Results showed that the salinity, pH, nitrite and nitrate parameters were not significantly different in the three treatments. However, dissolved oxygen (DO) and ammonia (DAM) in the shrimp farming group was significantly lower than those of the stocking density of 200 and 300 shrimp / m2 and the TOD parameters were also different significant between treatments 100 and 200 (p <0.05). Nitrate, nitrite and ammonia levels increase over time, especially in higher densities, due to higher feed intake for shrimps.
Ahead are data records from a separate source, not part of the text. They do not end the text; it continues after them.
-- ==== Sys2Proof/Laws/Insn.lean ====
section
/-! SUPPORT. What running one instruction can do, and what the fields of an encoded word are. -/

namespace Sys2Proof.Machine
open Sys2Proof

/-! ### Words -/

theorem encA_fields (op fn : Nat) (f : FmtA) (ho : op < 128) (hf : fn < 256) :
    wfld (encA op fn f) 25 7 = op ∧ wfld (encA op fn f) 0 8 = fn ∧ wfld (encA op fn f) 20 5 = f.rd.toNat ∧
    wfld (encA op fn f) 15 5 = f.rs1.toNat ∧ wfld (encA op fn f) 10 5 = f.rs2.toNat ∧
    wfld (encA op fn f) 0 10 = f.hi.toNat * 256 + fn ∧ readA (encA op fn f) = f := by
  obtain ⟨rd, rs1, rs2, hi⟩ := f
  simp only [encA, packW, wfld, List.foldl, readA, wbits, BitVec.toNat_ofNat, FmtA.mk.injEq]
  have := rd.isLt; have := rs1.isLt; have := rs2.isLt; have := hi.isLt
  refine ⟨by omega, by omega, by omega, by omega, by omega, by omega, ?_, ?_, ?_, ?_⟩ <;>
    apply BitVec.eq_of_toNat_eq <;> simp only [BitVec.toNat_ofNat] <;> omega

theorem encI_fields (op fn3 : Nat) (f : FmtI) (ho : op < 128) (hf : fn3 < 8) :
    wfld (encI op fn3 f) 25 7 = op ∧ wfld (encI op fn3 f) 12 3 = fn3 ∧
    wfld (encI op fn3 f) 6 4 = f.imm.toNat / 64 % 16 ∧ readI (encI op fn3 f) = f := by
  obtain ⟨rd, rs1, imm⟩ := f
  simp only [encI, packW, wfld, List.foldl, readI, wbits, BitVec.toNat_ofNat, FmtI.mk.injEq]
  have := rd.isLt; have := rs1.isLt; have := imm.isLt
  refine ⟨by omega, by omega, by omega, ?_, ?_, ?_⟩ <;>
    apply BitVec.eq_of_toNat_eq <;> simp only [BitVec.toNat_ofNat] <;> omega

theorem encU_fields (op : Nat) (f : FmtU) (ho : op < 128) :
    wfld (encU op f) 25 7 = op ∧ readU (encU op f) = f := by
  obtain ⟨rd, imm⟩ := f
  simp only [encU, packW, wfld, List.foldl, readU, wbits, BitVec.toNat_ofNat, FmtU.mk.injEq]
  have := rd.isLt; have := imm.isLt
  refine ⟨by omega, ?_, ?_⟩ <;> apply BitVec.eq_of_toNat_eq <;> simp only [BitVec.toNat_ofNat] <;> omega

theorem encM_fields (op : Nat) (f : FmtM) (ho : op < 128) :
    wfld (encM op f) 25 7 = op ∧ wfld (encM op f) 12 3 = f.size.toNat ∧ readM (encM op f) = f := by
  obtain ⟨rt, base, size, imm⟩ := f
  simp only [encM, packW, wfld, List.foldl, readM, wbits, BitVec.toNat_ofNat, FmtM.mk.injEq]
  have := rt.isLt; have := base.isLt; have := size.isLt; have := imm.isLt
  refine ⟨by omega, by omega, ?_, ?_, ?_, ?_⟩ <;>
    apply BitVec.eq_of_toNat_eq <;> simp only [BitVec.toNat_ofNat] <;> omega

theorem encB_fields (cond : Nat) (f : FmtB) (hc : cond < 8) :
    wfld (encB cond f) 25 7 = 0x10 ∧ wfld (encB cond f) 22 3 = cond ∧ wfld (encB cond f) 0 12 = f.disp.toNat ∧
    readB (encB cond f) = f := by
  obtain ⟨rs1, rs2, disp⟩ := f
  simp only [encB, packW, wfld, List.foldl, readB, wbits, BitVec.toNat_ofNat, FmtB.mk.injEq]
  have := rs1.isLt; have := rs2.isLt; have := disp.isLt
  refine ⟨by omega, by omega, by omega, ?_, ?_, ?_⟩ <;>
    apply BitVec.eq_of_toNat_eq <;> simp only [BitVec.toNat_ofNat] <;> omega

theorem encJ_fields (op : Nat) (f : FmtJ) (ho : op < 128) :
    wfld (encJ op f) 25 7 = op ∧ wfld (encJ op f) 0 25 = f.disp.toNat ∧ readJ (encJ op f) = f := by
  obtain ⟨disp⟩ := f
  simp only [encJ, packW, wfld, List.foldl, readJ, wbits, BitVec.toNat_ofNat, FmtJ.mk.injEq]
  have := disp.isLt
  refine ⟨by omega, by omega, ?_⟩
  apply BitVec.eq_of_toNat_eq; simp only [BitVec.toNat_ofNat]; omega

theorem encT_fields (f : FmtT) :
    wfld (encT f) 25 7 = 0x14 ∧ wfld (encT f) 8 12 = f.count.toNat ∧ wfld (encT f) 0 8 = f.lo.toNat ∧ readT (encT f) = f := by
  obtain ⟨rs1, count, lo⟩ := f
  simp only [encT, packW, wfld, List.foldl, readT, wbits, BitVec.toNat_ofNat, FmtT.mk.injEq]
  have := rs1.isLt; have := count.isLt; have := lo.isLt
  refine ⟨by omega, by omega, by omega, ?_, ?_, ?_⟩ <;>
    apply BitVec.eq_of_toNat_eq <;> simp only [BitVec.toNat_ofNat] <;> omega

theorem encL_fields (f : FmtL) :
    wfld (encL f) 25 7 = 0x15 ∧ wfld (encL f) 8 12 = f.bound.toNat ∧ wfld (encL f) 0 8 = f.len.toNat ∧ readL (encL f) = f := by
  obtain ⟨rs, bound, len⟩ := f
  simp only [encL, packW, wfld, List.foldl, readL, wbits, BitVec.toNat_ofNat, FmtL.mk.injEq]
  have := rs.isLt; have := bound.isLt; have := len.isLt
  refine ⟨by omega, by omega, by omega, ?_, ?_, ?_⟩ <;>
    apply BitVec.eq_of_toNat_eq <;> simp only [BitVec.toNat_ofNat] <;> omega

theorem encQ_fields (fn : Nat) (f : FmtQ) (hf : fn < 256) :
    wfld (encQ fn f) 25 7 = 0x18 ∧ wfld (encQ fn f) 0 8 = fn ∧ wfld (encQ fn f) 23 2 = f.acc.toNat ∧
    wfld (encQ fn f) 18 5 = f.rd.toNat ∧ wfld (encQ fn f) 13 5 = f.rs1.toNat ∧ wfld (encQ fn f) 8 5 = f.rs2.toNat ∧
    readQ (encQ fn f) = f := by
  obtain ⟨acc, rd, rs1, rs2⟩ := f
  simp only [encQ, packW, wfld, List.foldl, readQ, wbits, BitVec.toNat_ofNat, FmtQ.mk.injEq]
  have := acc.isLt; have := rd.isLt; have := rs1.isLt; have := rs2.isLt
  refine ⟨by omega, by omega, by omega, by omega, by omega, by omega, ?_, ?_, ?_, ?_⟩ <;>
    apply BitVec.eq_of_toNat_eq <;> simp only [BitVec.toNat_ofNat] <;> omega

theorem encS_fields (fn : Nat) (f : FmtS) (hf : fn < 256) :
    wfld (encS fn f) 25 7 = 0x16 ∧ wfld (encS fn f) 0 8 = fn ∧ wfld (encS fn f) 8 12 = f.sr.toNat ∧
    readS (encS fn f) = f := by
  obtain ⟨rt, sr⟩ := f
  simp only [encS, packW, wfld, List.foldl, readS, wbits, BitVec.toNat_ofNat, FmtS.mk.injEq]
  have := rt.isLt; have := sr.isLt
  refine ⟨by omega, by omega, by omega, ?_, ?_⟩ <;>
    apply BitVec.eq_of_toNat_eq <;> simp only [BitVec.toNat_ofNat] <;> omega

/-! ### Running an instruction -/

theorem correctErrors_tasks (s : State) (a n : Nat) : (correctErrors s a n).tasks = s.tasks := by
  unfold correctErrors; dsimp only; split <;> rfl

theorem taskAt_fetched (s : State) (c d : Nat) : taskAt (fetched s c) d = taskAt s d := by
  simp [taskAt, fetched, correctErrors_tasks]

theorem readBytes_corrected (s : State) (a n b m : Nat) : readBytes (correctErrors s a n).sram b m = readBytes s.sram b m := by
  unfold correctErrors; dsimp only; split <;> rfl

theorem suites_corrected (s : State) (a n : Nat) : (correctErrors s a n).suites = s.suites := by
  unfold correctErrors; dsimp only; split <;> rfl

/-- Correcting errors leaves what is fetched. -/
theorem fetchIllegal_corrected (s : State) (a n k c : Nat) : fetchIllegal (correctErrors s a n) k c = fetchIllegal s k c := by
  simp only [fetchIllegal, wordAtPc, readBytes_corrected, taskAt, suiteAt, correctErrors_tasks, suites_corrected]

/-- An instruction that issues and is legal ends by what it did. -/
theorem runInsn_issues {s : State} {k c cost : Nat} {w : BitVec 32} (act : Env → State → Ctx → Did)
    (h : Issues s k c cost) (hw : (readWord (isMgmt k) w).map (·.cost) = some cost) :
    runInsn k w act s = settle (issuing s k c w cost) (fetched s c) endOf (act (issuing s k c w cost) (fetched s c) (contextAt s c)) := by
  obtain ⟨info, hi, rfl⟩ := Option.map_eq_some_iff.1 hw
  have hf : fetchFault s (suiteAt s (ctxSuite c)) (taskAt s c).ctx.pc = none := by
    have h1 := h.fetch; have h2 := h.clean
    simp only [contextAt] at h1 h2
    simp [fetchFault, h1, h2]
  have hb : overBudget (correctErrors s ((suiteAt s (ctxSuite c)).winBase + (taskAt s c).ctx.pc.toNat) 4) k c info.cost = false := by
    rw [← h.budget]; simp only [overBudget, taskAt, correctErrors_tasks]; rfl
  unfold runInsn
  simp only [h.turn, issueEnv, hf, hi, hb, fetchIllegal_corrected, h.listed]
  rfl

/-- A word that is no legal instruction raises ILLEGAL (R66). -/
theorem runInsn_illegal {s : State} {k c : Nat} {w : BitVec 32} (act : Env → State → Ctx → Did)
    (h : Fetches s k c) (hw : readWord (isMgmt k) w = none) :
    runInsn k w act s = faulted s k c w .illegal 0 := by
  have hf : fetchFault s (suiteAt s (ctxSuite c)) (taskAt s c).ctx.pc = none := by
    have h1 := h.fetch; have h2 := h.clean
    simp only [contextAt] at h1 h2
    simp [fetchFault, h1, h2]
  unfold runInsn
  simp only [h.turn, issueEnv, hf, hw, fetchIllegal_corrected, h.listed]
  rfl

end Sys2Proof.Machine
end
Results showed that the survival rate was significantly different between the three treatments (p <0.05). The value of feed conversion ratio (FCR) during the culture period also varied between the three treatments. FCR increases as shrimp density increases. The smallest FCR value at the density of 100 fish / m 2 was 1.00 and the largest was 300 with FCR of 2.0.

From a economic point of view, low stocking density produces a relatively large size, and has a higher selling price than small shrimps. In addition, optimum stocking density can reduce the cost of farming activities, especially food and the cost of aeration. Therefore, shrimp culture in sand can be applied at stocking density of 100 or 200 individuals / m2 when considered in terms of growth rate, survival rate and FCR. However, to raise white shrimp in sand ponds it is recommended to pay attention to water quality management, especially ammonia, regular waste siphon and environmentally friendly waste management.